FOJI begun in 2001 on the initiative of then first lady Luisa Durán de Lagos and 2006 National price of Music and Arts master Fernando Rosas Pfingsthorn, the Foundation forms a part of the Sociocultural Directorate of the Chilean Presidential office.

== Mission ==

The Foundation's mission is "to elevate the social, cultural and educational development of Chile, offering opportunities so that children and young people from all over Chile improve their quality of life through being involved in orchestras". It offers 1,500 scholarships annually, favouring children from lower-income families.

== Orchestras ==
A large number of orchestras throughout Chile are managed through the Foundation.

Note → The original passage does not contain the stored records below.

-- ==== Sys2Proof/Tests/Slice0.lean ====
section
/-! SUPPORT. The author's own tests: WellFormed refuses an ill-formed term for each of its checks; worked examples of the spec; and for
each statement with hypotheses a witness, a concrete state and operands that meet them. -/

namespace Sys2Proof.Tests

set_option Elab.async false

open Machine

/-! ### WellFormed: one ill-formed term for each check, and a well-formed one -/

def noIo : HostIo := { payload := none, cplFault := false }

def frameOf (n : Nat) : Frame :=
  { frameType := 0x30, flags := 0, seq := 0, ack := 0, dest := 0, stream := 0, offset := 0, payload := List.replicate n 0 }

theorem test_wf_source : (Instr.identify 0 (.ring 32) noIo).wf = false ∧ (Instr.identify 0 (.ring 31) noIo).wf = true ∧
    (Instr.solve 0 (.ring 40) noIo).wf = false ∧ (Instr.restore 0 (.ring 32) noIo true).wf = false ∧
    (Instr.identify 0 .admin noIo).wf = true := by decide +kernel

theorem test_wf_ring : (Instr.ringDoorbell 0 32 0).wf = false ∧ (Instr.ringDoorbell 0 31 0).wf = true ∧
    (Instr.heldCompletionWrite 0 32 false).wf = false ∧ (Instr.holdEntryAccept 0 32).wf = false := by decide +kernel

theorem test_wf_fetch : (Instr.ringFetch 0 (some [List.replicate 63 0])).wf = false ∧
    (Instr.ringFetch 0 (some [List.replicate 64 0, List.replicate 32 0])).wf = true ∧ (Instr.ringFetch 0 none).wf = true := by decide +kernel

theorem test_wf_launch_unit : (Instr.courseLaunch 0 (.panel 12)).wf = false ∧ (Instr.courseLaunch 0 (.engine 8)).wf = false ∧
    (Instr.courseLaunch 0 (.link 32)).wf = false ∧ (Instr.heldCourseEnqueue 0 (.link 31)).wf = true ∧
    (Instr.panelReadyReport 0 1 (.panel 12)).wf = false := by decide +kernel

theorem test_wf_panel : (Instr.batchWaitExpiry 0 12).wf = false ∧ (Instr.markerComplete 0 1 1 (some 12)).wf = false ∧
    (Instr.markerComplete 0 1 1 none).wf = true := by decide +kernel

theorem test_wf_register : (Instr.registerWrite 0 0x4000000 false 0).wf = false ∧ (Instr.registerWrite 0 2 false 0).wf = false ∧
    (Instr.registerWrite 0 0xC false 0).wf = true ∧ (Instr.obsRegisterAccess 0 0x10000 none).wf = false ∧
    (Instr.intrMaskWrite 0 (.vectorMap 67) 0).wf = false ∧ (Instr.intrMaskWrite 0 (.msixMask 66) 0).wf = false ∧
    (Instr.intrMaskWrite 0 .main 0).wf = true := by decide +kernel

theorem test_wf_unit : (Instr.courseFault 0 1 200 .memory 0 none).wf = false ∧ (Instr.courseWatchdogExpiry 0 1 200).wf = false ∧
    (Instr.unitMicrocodeSwitch 0 200).wf = false ∧ (Instr.unitMicrocodeSwitch 0 199).wf = true := by decide +kernel

theorem test_wf_needle : (Instr.swatchSelect 0 144 1 0 0 none).wf = false ∧ (Instr.suspectClear 0 144).wf = false ∧
    (Instr.idleTestItemStart 0 144).wf = false ∧ (Instr.testItemComplete 0 152 true).wf = false ∧
    (Instr.selfTestTargetTaken 0 152).wf = false ∧ (Instr.selfTestTargetReleased 0 151).wf = true := by decide +kernel

theorem test_wf_link : (Instr.linkTraining 0 ⟨32, none⟩).wf = false ∧ (Instr.linkTraining 0 ⟨31, none⟩).wf = true ∧ (Instr.idleFrameReceived 0 32 0).wf = false ∧
    (Instr.dataFrameReceived 0 32 (frameOf 224)).wf = false ∧ (Instr.dataFrameReceived 0 0 (frameOf 223)).wf = false ∧
    (Instr.unscheduledFrameReceived 0 0 (frameOf 224)).wf = true := by decide +kernel

theorem test_wf_engine_memory : (Instr.engineOperationStart 0 8).wf = false ∧ (Instr.cableEngineLost 0 8).wf = false ∧
    (Instr.patrolScrub 0 0x9000000000 false false).wf = false ∧ (Instr.rowRepair 0 0x8FFFFFFFFF false).wf = true ∧
    (Instr.pageRetirement 0 0x9000000000 false).wf = false ∧ (Instr.stackInterfaceRetrain 0 12 true).wf = false ∧
    (Instr.stackTemperatureSample 0 12 50).wf = false ∧ (Instr.stashChannelChange 0 16 true).wf = false := by decide +kernel

theorem test_wf_power : (Instr.timedWake 0 (.panel 12)).wf = false ∧ (Instr.idleDeepEntry 0 (.engine 8)).wf = false ∧
    (Instr.powerStateWake 0 .module).wf = true ∧ (Instr.bridgeLaneGroupFail 0 66).wf = false ∧ (Instr.bridgeLaneGroupFail 0 65).wf = true := by decide +kernel

/-! ### Words: no row gives bits -/

theorem test_no_word_is_a_command : decodeTableWord 16 0 = none ∧ decodeTableWord 64 0xFFFF = none := by decide +kernel

theorem test_no_word_changes_the_queue : State.reset.withFetchWord 16 1 = State.reset := rfl

/-! ### Worked examples of the spec -/

/-- 130 products, 0 but for the given ones: position and the BF16 codes of the two operands. -/
def dotTerms (given : List (Nat × Nat × Nat)) : List (Option Val) :=
  (List.range 130).map (fun k => some (match given.find? (·.1 == k) with
    | some g => term (bf16.decode g.2.1) (bf16.decode g.2.2)
    | none => term (bf16.decode 0) (bf16.decode 0)))

/-- 06, "a dot product with special values", column 2: the truncation of the 2^-80 term, then 0x3F80_8008, in BF16 0x3F81. -/
theorem test_dot_column2 :
    (fp32.round (refSum none (dotTerms [(0, 0x3F80, 0x3F80), (1, 0x3980, 0x3980), (2, 0x2B80, 0x2B80), (64, 0x3D80, 0x3D80), (65, 0x3A80, 0x3A80),
      (128, 0xB800, 0x3800), (129, 0x2400, 0xA400)]))).1 = 0x3F808008 ∧
    (bf16.round (fp32.decode 0x3F808008)).1 = 0x3F81 := by decide +kernel

/-- The same, columns 1 and 0: 0x7F80 and the canonical 0x7FC0. -/
theorem test_dot_columns01 : (bf16.round (refSum none (dotTerms [(3, 0x7180, 0x7180), (128, 0xB800, 0)]))).1 = 0x7F80 ∧
    (bf16.round (refSum none (dotTerms [(3, 0x7180, 0x7180), (70, 0x3F80, 0x7FA1)]))).1 = 0x7FC0 := by decide +kernel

=== National youth orchestra ===
The National Youth Symphony Orchestra (OSNJ) (Orquesta Sinfónica Nacional Juvenil) is the Foundation's longest-running orchestra, founded in 1994. As the national youth orchestra of Chile, the orchestra has undertaken tours of Europe and also performed in neighbouring country Peru, among numerous national performances. In 2019, the orchestra debuted at Young Euro Classic.

== Achievements ==

Foji claim that their programme reaches more than 12,000 teens and children every year, and their orchestras perform concerts that reach an audience of almost a million.